-- ==== Sys2Proof/Machine/MemCtl.lean ====
section
/-!
DEFINITION. The memory controllers' commands: reads with ECC, patrol, refresh, temperature, training, retraining, sparing
(chapter 09).
-/
namespace Sys2Proof.Machine

/-! ### Retirement (R303, R304) -/

/-- Pieces of 2 KiB that a target holds: a pseudo-channel, or a rank over both subchannels. -/
def State.migTop (s : State) (c : Nat) : Nat :=
  if c < 8 then 393216
  else
    let g := Reg.mcGeom c
    2 ^ (6 + s.fld g 19 16 + s.fld g 15 12 + s.fld g 11 8 + s.fld g 28 24) * 2 / 2048

/-- LOC of a controller's event (R507). -/
def mcLoc (c target rank symbol : Nat) : Nat := c * 2 ^ 24 + target % 256 * 2 ^ 16 + rank % 256 * 2 ^ 8 + symbol % 256

/-- A retirement trigger: the copy starts, or the trigger is recorded when it cannot. -/
def State.retire (s : State) (c target mid : Nat) : State :=
  let m := s.mc c
  if m.mig.isSome then s
  else if s.bit (Reg.mcCtrl c) 2 && (s.failedOf c).isNone then
    (((s.setMc c { m with mig := some { target := target, pos := 0 } }).setBit (Reg.mcStat c) 29 true).setBit (Reg.mcSpare c) 31 true).wr
      (Reg.mcMigPos c) 0
  else s.event 0x0508 5 (mcLoc c (if c < 8 then target else 0) (if c < 8 then 0 else target) 0) mid

/-- SPARE_GO (R303): MC_SPARE is written, with or without GO. Before READY, with sparing enabled and no retirement made, FAILED is
taken as written by firmware where it names another target than SPARE (R293; log entry 58). -/
def State.spareWrite (s : State) (c w : Nat) : State :=
  let r := Reg.mcSpare c
  let s1 := ((s.setFld r 28 24 (bitsOf w 28 24)).setFld r 20 16 (bitsOf w 20 16)).setFld r 4 0 (bitsOf w 4 0)
  let s2 := if bitOf w 30 then s1.setBit r 30 false else s1
  if bitOf w 31 then s2.retire c (if c < 8 then bitsOf w 4 0 else bitsOf w 2 0) 0x20
  else if s.bit (Reg.mcCtrl c) 2 && !s.bit (Reg.mcCtrl c) 0 && !s.bit (Reg.mcStat c) 28 then
    s2.setMc c { s2.mc c with failSet := decide (bitsOf w 20 16 ≠ bitsOf w 28 24) }
  else s2
def execSpareGo (c : Fin 20) (word : Word) (s : State) : Out := s.when (s.domOn (mcDom c)) (s.spareWrite c word.toNat)

/-- A retirement copy ends, and what it was copying. -/
def State.migEnd (s : State) (c : Nat) : State :=
  ((s.setMc c { s.mc c with mig := none }).setBit (Reg.mcStat c) 29 false).setBit (Reg.mcSpare c) 31 false

/-- The spare reads uncorrectable during the copy: requests return to the target (R304). -/
def State.migAbort (s : State) (c target : Nat) : State :=
  ((s.migEnd c).setBit (Reg.mcSpare c) 30 true).event 0x0509 6 (mcLoc c (if c < 8 then target else 0) (if c < 8 then 0 else target) 0) 0

/-- A change of SPARE_EN (R302): only in mode 9; the controller is remapped and zeroed. -/
def State.spareEn (s : State) (c : Nat) (v : Bool) : State :=
  if s.mode ≠ 9 || s.bit (Reg.mcCtrl c) 2 = v then s
  else
    let s1 := if c < 8 then s.dramLost (0x10000000000 + c * 0x600000000) (0x10000000000 + (c + 1) * 0x600000000) else s.chanZero (c - 8)
    let s2 := s1.setMc c { s1.mc c with
      poison := [], erased := [], corrCnt := [], ueCnt := [], mig := none, patrol := 0, failSet := false }
    let s3 := ((s2.setBit (Reg.mcStat c) 28 false).setBit (Reg.mcStat c) 29 false).setBit (Reg.mcSpare c) 31 false
    let s4 := s3.setBit (Reg.mcCtrl c) 2 v
    if c = 0 then s4.pageStoreLost else s4
def execSpareEnWrite (c : Fin 8) (enable : Bool) (s : State) : Out := s.when (s.domOn (mcDom c)) (s.spareEn c enable)

/-! ### ECC (R297–R301) -/

/-- Symbols of a target and rank that are marked erased. -/
def McSt.erasedIn (m : McSt) (t r : Nat) : Nat := (m.erased.filter (fun x => x / 64 = 64 * t + r)).length

/-- A symbol is marked erased; a second lane of a pseudo-channel, or a device of a rank, retires its target. -/
def State.eraseSymbol (s : State) (c b t r sym mid : Nat) : State :=
  let m := s.mc c
  let s1 := s.setMc c { m with erased := m.erased ++ [4096 * t + 64 * r + sym] }
  let s2 := (s1.mcErr c 3 b sym mid).event 0x0505 3 (mcLoc c t r sym) mid
  if c < 8 then (if (s2.mc c).erasedIn t r = 2 then s2.retire c t mid else s2)
  else (if (s2.mc c).erasedIn t r = 1 then s2.retire c r mid else s2)

/-- One corrected symbol of a read: counted in its epoch, and erased at 16 (R299). -/
def State.symbolFixed (s : State) (c b sym mid : Nat) : State :=
  let (t, r) := s.targetOf b
  let k := 4096 * t + 64 * r + sym
  let m := s.mc c
  if m.erased.contains k then s
  else
    let n := SMap.get m.corrCnt k 0 + 1
    let s1 := s.setMc c { m with corrCnt := SMap.put m.corrCnt k n }
    if n = 16 then s1.eraseSymbol c b t r sym mid else s1

/-- The decoder (R297, R298): the symbols that it corrects in a block, or none when an error is uncorrectable. RS(36,32) corrects one
symbol, and RS(10,8) in each codeword one device, beside the erased ones, as far as the check symbols reach; more is taken as detected
(log entry 58). -/
def State.eccOf (s : State) (c b : Nat) (bad : List BadSym) : Option (List Nat) :=
  let (t, r) := s.targetOf b
  let m := s.mc c
  let f := m.erasedIn t r
  let errs := fun (w : Nat) =>
    (((bad.filter (fun y => y.word.val = w)).map (fun y => y.sym.val)).dedup.filter (fun y => !m.erased.contains (4096 * t + 64 * r + y))).length
  let checks := if c < 8 then 4 else 2
  if (List.range (if c < 8 then 1 else 8)).all (fun w => errs w ≤ 1 && decide (2 * errs w + f ≤ checks)) then
    some (bad.map (fun y => y.sym.val)).dedup
  else none

/-- What the ECC finds in a block that is read, unless it is poisoned already. -/
def State.eccRead (s : State) (c b mid : Nat) (bad : List BadSym) : State :=
  if s.poisoned b then s
  else match s.eccOf c b bad with
    | some [] => s
    | some (y :: ys) =>
      let s1 := (s.count (Reg.mcCe c) 31 0 1).mcErr c 0 b y mid
      s1.each (y :: ys) (fun t y => t.symbolFixed c b y mid)
    | none =>
      let s1 := s.poisonBlock b mid
      let (t, r) := s.targetOf b
      let x := if c < 8 then t else r
      match (s.mc c).mig with
      | some g => if x = s.spareOf c then s1.migAbort c g.target else s1
      | none => if SMap.get (s1.mc c).ueCnt (8 * t + r) 0 = 4 then s1.retire c x mid else s1

/-- The read of a block with what its ECC shows: whether it fails, as poisoned before or uncorrectable now. -/
def State.blkRead (s : State) (c b mid : Nat) (bad : List BadSym) : State × Bool :=
  if s.poisoned b then (s.poisonRead b mid, true) else (s.eccRead c b mid bad, (s.eccOf c b bad).isNone)

/-- MC_READ_COMPLETE (R280, R281, R283, R299, R301, R317): the next read of a target: the block of a write of part of it that is due,
else the read that R280 picks. `bad` names the symbols that the burst shows wrong. -/
def execMcReadComplete (c : Fin 20) (target : Fin 32) (bad : List BadSym) (s : State) : Out :=
  let k : Nat := c
  let t := target.val
  let mid := fun (x : McBlk) => match s.mcReq k x.id with | some q => q.pkt.mid | none => 0
  let write := if s.drainGo k t then s.pickBlk k (s.writable k t) else none
  let r : State :=
    match write with
    | some w =>
      let g := s.blkRead k w.block (mid w) bad
      if g.2 then g.1.refuseWrite k w else g.1.issueWrite k w
    | none => match s.pickBlk k (s.readable k t) with
      | some x =>
        let s1 := (s.rowOpen k x.block)
        let s2 := s1.setMc k { s1.mc k with reads := (s1.mc k).reads.erase x }
        let g := s2.blkRead k x.block (mid x) bad
        g.1.blkDone k x.id x.block (if g.2 then 3 else 0) (if g.2 then [] else g.1.dramBytes x.block (blockSize k))
      | none => s
  s.when (s.domOn (mcDom k)) (r.drainCheck k)

/-- Whether a target has nothing to do for requests: no write goes, and no read may issue (R280). -/
def State.idleTarget (s : State) (c t : Nat) : Bool := (s.readable c t).isEmpty && !(s.drainGo c t && !(s.writable c t).isEmpty)

/-! ### Patrol (R300) -/

/-- End of a controller's own space, and the Rounds address of an offset in it. -/
def State.mcTop (s : State) (c : Nat) : Nat :=
  if c < 8 then s.hbmEnd c - (0x10000000000 + c * 0x600000000) else s.fld (Reg.mcIlv c) 15 0 * 2 ^ 30
def State.mcAddr (s : State) (c o : Nat) : Nat :=
  if c < 8 then 0x10000000000 + c * 0x600000000 + o
  else 0x20000000000 + (o / 256 * s.ddrOn.length + s.fld (Reg.mcIlv c) 27 24) * 256 + o % 256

══════

The answer must consist of the lines from the one with "if c < 8 then s.hbmEnd" through the final line of the entries above, exactly as they are, and nothing else.

Exercise answer:
  if c < 8 then s.hbmEnd c - (0x10000000000 + c * 0x600000000) else s.fld (Reg.mcIlv c) 15 0 * 2 ^ 30
def State.mcAddr (s : State) (c o : Nat) : Nat :=
  if c < 8 then 0x10000000000 + c * 0x600000000 + o
  else 0x20000000000 + (o / 256 * s.ddrOn.length + s.fld (Reg.mcIlv c) 27 24) * 256 + o % 256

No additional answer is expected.